His most famous work in the Silver Age was on Supergirl, who was at the time the backup feature in Action Comics. He drew her until the great DC shake-up in 1968. In the meantime he filled in on World's Finest after Dick Sprang left DC. And in House of Mystery #156 (January 1966) he created (along with writer Dave Wood) the character Robby Reed, in Dial H for Hero.

Robby was a young genius living in Littleville, a rural community. As he and some friends observe a robbery being executed by a giant robot, he suddenly falls into a cavern, where he finds a mysterious dial:



He deciphers the writing, which tells him to dial H-E-R-O. Of course this is something of an anachronism; I doubt if anybody under the age of 30 has used a dial phone, and they were headed out the door at the time. Being a red-blooded teenager, he does as suggested and finds himself transformed into Giant Boy, in which guise he saves a plane about to crash and foils another attempted robbery by the giant robot. Then he returns to his normal teenage form by reversing the order of the letters on the dial (O-R-E-H).

Things get really interesting the next time a hero is needed. Robby dials the letters but he is not transformed into Giant Boy again, but to the Cometeer:



And later in the story to the Human Mole:



That pretty much became the formula for the series; Robby would be transformed into three new heroes in every story, and his challenge would be to figure out their powers and how to use them best in the situations he found himself in.

Robby, as is pretty typical with superheroes, is an orphan (see Superman, Batman, Robin, Spiderman, etc). He lives with his grandfather and a housekeeper named Miss Millie. His early opposition is the Thunderbolt gang, led by Mr Thunder.

It's a cool concept for a hero, but with one obvious drawback; the requirement that three new superpowers (or more) be created for every story. Not surprisingly, Dave Wood began recycling some Golden Age favorites, as here:



Bulletman was a long-running feature in the 1940s in the Fawcett line.

In House of Mystery #157 we learned one of the drawbacks of the dial; after using it, Robby couldn't change into a different hero for another few hours. In #160, there were three very interesting heroes for different reasons. Giant Boy returned, marking the first time that Robby had been turned into one hero twice. His second transformation was into King Candy, who has magic lollipops (like Herbie Popnecker), and his third metamorphosis was truly historic: Plastic Man.

Plastic Man was, of course, a major hero for the Quality Comics line from the 1940s-1950s. His solo book lasted until 1956, making him one of the very few heroes to make it through to the end of the Golden Age. I cannot do justice to the character in a post about Robby Reed, but I can put up a few pix from the story that will give you a feel for Mooney's version of the character:





As a side note, a few months later, Plastic Man was given his own magazine by DC, although it only lasted for ten issues in this incarnation.

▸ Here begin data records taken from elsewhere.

theorem decodeWriteRegister_wellFormed (v : Byte) : (decodeWriteRegister c a v).wellFormed c = true := by
  simp only [decodeWriteRegister, Config.hits_eq_claims]
  split_ifs
  case neg =>
    rw [wellFormed_wrRegOther_iff, registerAddress_eq lo hi, RegBlock.forall_writable_iff]
    simp only [← Bool.not_eq_true]
    refine ⟨?_, ?_, ?_, ?_, ?_, ?_, ?_, ?_, ?_⟩ <;> assumption
  -- The blocks of several registers: each register is a row without a condition.
  · rfl
  · unfold decodeVdma; split <;> rfl
  · unfold decodeSquare0; split <;> rfl
  · unfold decodeSquare1; split <;> rfl
  · unfold decodePcm; split <;> rfl
  · unfold decodeLink; split <;> rfl
  · rfl
  · rfl
  · unfold decodeNoise; split <;> rfl

end

section
variable (c : Config)

theorem decodeRead_wellFormed (a : Address) : (decodeRead c a).wellFormed c = true := by
  unfold decodeRead
  split_ifs with hram hreg
  · rfl
  · exact decodeReadRegister_wellFormed (Nat.lt_of_not_le hram) hreg
  all_goals rfl

theorem decodeWrite_wellFormed (a : Address) (v : Byte) : (decodeWrite c a v).wellFormed c = true := by
  unfold decodeWrite
  split_ifs with hram hreg
  · rfl
  · exact decodeWriteRegister_wellFormed (Nat.lt_of_not_le hram) hreg v
  all_goals rfl

theorem decodeRow_wellFormed (o : Operation) : (decodeRow c o).wellFormed c = true := by
  cases o with
  | read a => exact decodeRead_wellFormed c a
  | write a v => exact decodeWrite_wellFormed c a v
  | tick | frame | sample | takeIrq | reset => rfl

end

/-! ### An instruction is found at the address of its row -/

theorem kindIs_sample (c : Config) : KindIs c 0b100 .sample :=
  (kindIs_iff (by decide) (by decide) _).2 (decode_word c .sample)

section
variable {c : Config} (hmap : c.legalMap = true) (v : Byte)
include hmap

/-- A register of one address is read by the row of its block. -/
theorem readIs_registerAt_zero {i : Instr} (b : RegBlock) (hb : 0 < b.count)
    (hrow : ∀ {a : Address}, c.claims b a = true → decodeReadRegister c a = i) : ReadIs c (c.registerAt b 0) i := by
  obtain ⟨hclaims, -⟩ := Config.claims_registerAt hmap hb
  exact readIs_of_claims hmap hclaims (hrow hclaims)

theorem readIs_lcd (a : BitVec 3) : ReadIs c (c.registerAt .lcd a.toNat) (.rdLcd a) := by
  obtain ⟨hclaims, hoffset⟩ := Config.claims_registerAt hmap (b := .lcd) a.isLt
  refine readIs_of_claims hmap hclaims ?_
  rw [decodeReadRegister_lcd hclaims, hoffset, BitVec.ofNat_toNat, BitVec.setWidth_eq]

theorem writeIs_lcd (a : BitVec 3) : WriteIs c (c.registerAt .lcd a.toNat) v (.wrLcd a v) := by
  obtain ⟨hclaims, hoffset⟩ := Config.claims_registerAt hmap (b := .lcd) a.isLt
  refine writeIs_of_claims hmap hclaims ?_
  rw [decodeWriteRegister_lcd hclaims, hoffset, BitVec.ofNat_toNat, BitVec.setWidth_eq]

theorem writeIs_vdma {r : Nat} (hr : r < RegBlock.vdma.count) :
    WriteIs c (c.registerAt .vdma r) v (decodeVdma r v) :=
  writeIs_registerAt hmap .vdma (decodeVdma · v) hr (decodeWriteRegister_vdma hmap · v)

theorem writeIs_link (r : Nat) (hr : r < RegBlock.link.count) :
    WriteIs c (c.registerAt .link r) v (decodeLink r v) :=
  writeIs_registerAt hmap .link (decodeLink · v) hr (decodeWriteRegister_link hmap · v)

theorem writeIs_vdma_first (a : BitVec 2) : WriteIs c (c.registerAt .vdma a.toNat) v (.wrVdmaA a v) :=
  decodeVdma_first a v ▸ writeIs_vdma hmap v (Nat.lt_trans a.isLt (by decide))

theorem writeIs_vdma_last (b : BitVec 1) : WriteIs c (c.registerAt .vdma (4 + b.toNat)) v (.wrVdmaB b v) :=
  decodeVdma_last b v ▸ writeIs_vdma hmap v (Nat.add_lt_add_left b.isLt 4)

/-- An address of a block without a write handler is written by the catch-all row: no other block claims it (R139). -/
theorem writeIs_wrRegOther_of_claims {b : RegBlock} {a : Address} (hb : c.claims b a = true)
    (hunwritten : b.writable = false) : WriteIs c a v (.wrRegOther (a.setWidth 12) v) := by
  refine writeIs_of_claims hmap hb (decodeWriteRegister_unknown (fun d hwrite => ?unclaimed) v)
  case unclaimed =>
    have hbd : b ≠ d := ne_of_apply_ne RegBlock.writable (by rw [hunwritten, hwrite]; decide)
    exact Config.claims_unique hmap hb hbd

end

/-! ### The catch-all addresses of the default map -/

theorem regWindowAddress_toNat (a : BitVec 12) : (regWindowAddress a).toNat = 0x2000 + a.toNat :=
  toNat_append_eq 0x2#4 a

theorem Config.claims_eq_false_iff (c : Config) (b : RegBlock) (a : Address) :
    c.claims b a = false ↔ a.toNat < (c.base b).toNat ∨ (c.base b).toNat + b.count ≤ a.toNat := by
  rw [← Bool.not_eq_true, Config.claims_iff]
  omega

section
variable (a : BitVec 12)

Littleville seemed a bit small in scope for Robby, so we quickly learned it was near Zenith City, allowing the heroes to act in an urban environment where the astonishing array of criminal activity might not be so stunning.

In House of Mystery #160, we met Robby's love interest, a gal that lives near one of his cousins, named Suzy:



In HoM #166, the romance angle was pushed forward a bit, as Suzy and her parents moved to the same block as Robbie and his grandfather. In #169, Suzy discovers Robby's secret:



And being naturally curious, she wonders what would happen if she dialed H-E-R-O-I-N-E. In the obituary for Jim Mooney, they mention that he was noted for his exceptionally beautiful women, and they weren't lying:



Unfortunately for us, Suzy suffered the convenient amnesia that afflicted most characters who discovered a superhero's secret identity during the Silver Age, so we didn't get to see her in more outfits as a heroine. Robby was canceled after House of Mystery #173 (along with Martian Manhunter), as the magazine returned to its (tame) horror roots; the last few stories weren't drawn by Mooney.

About the title: Sockamagee was Robby's expression of delighted surprise.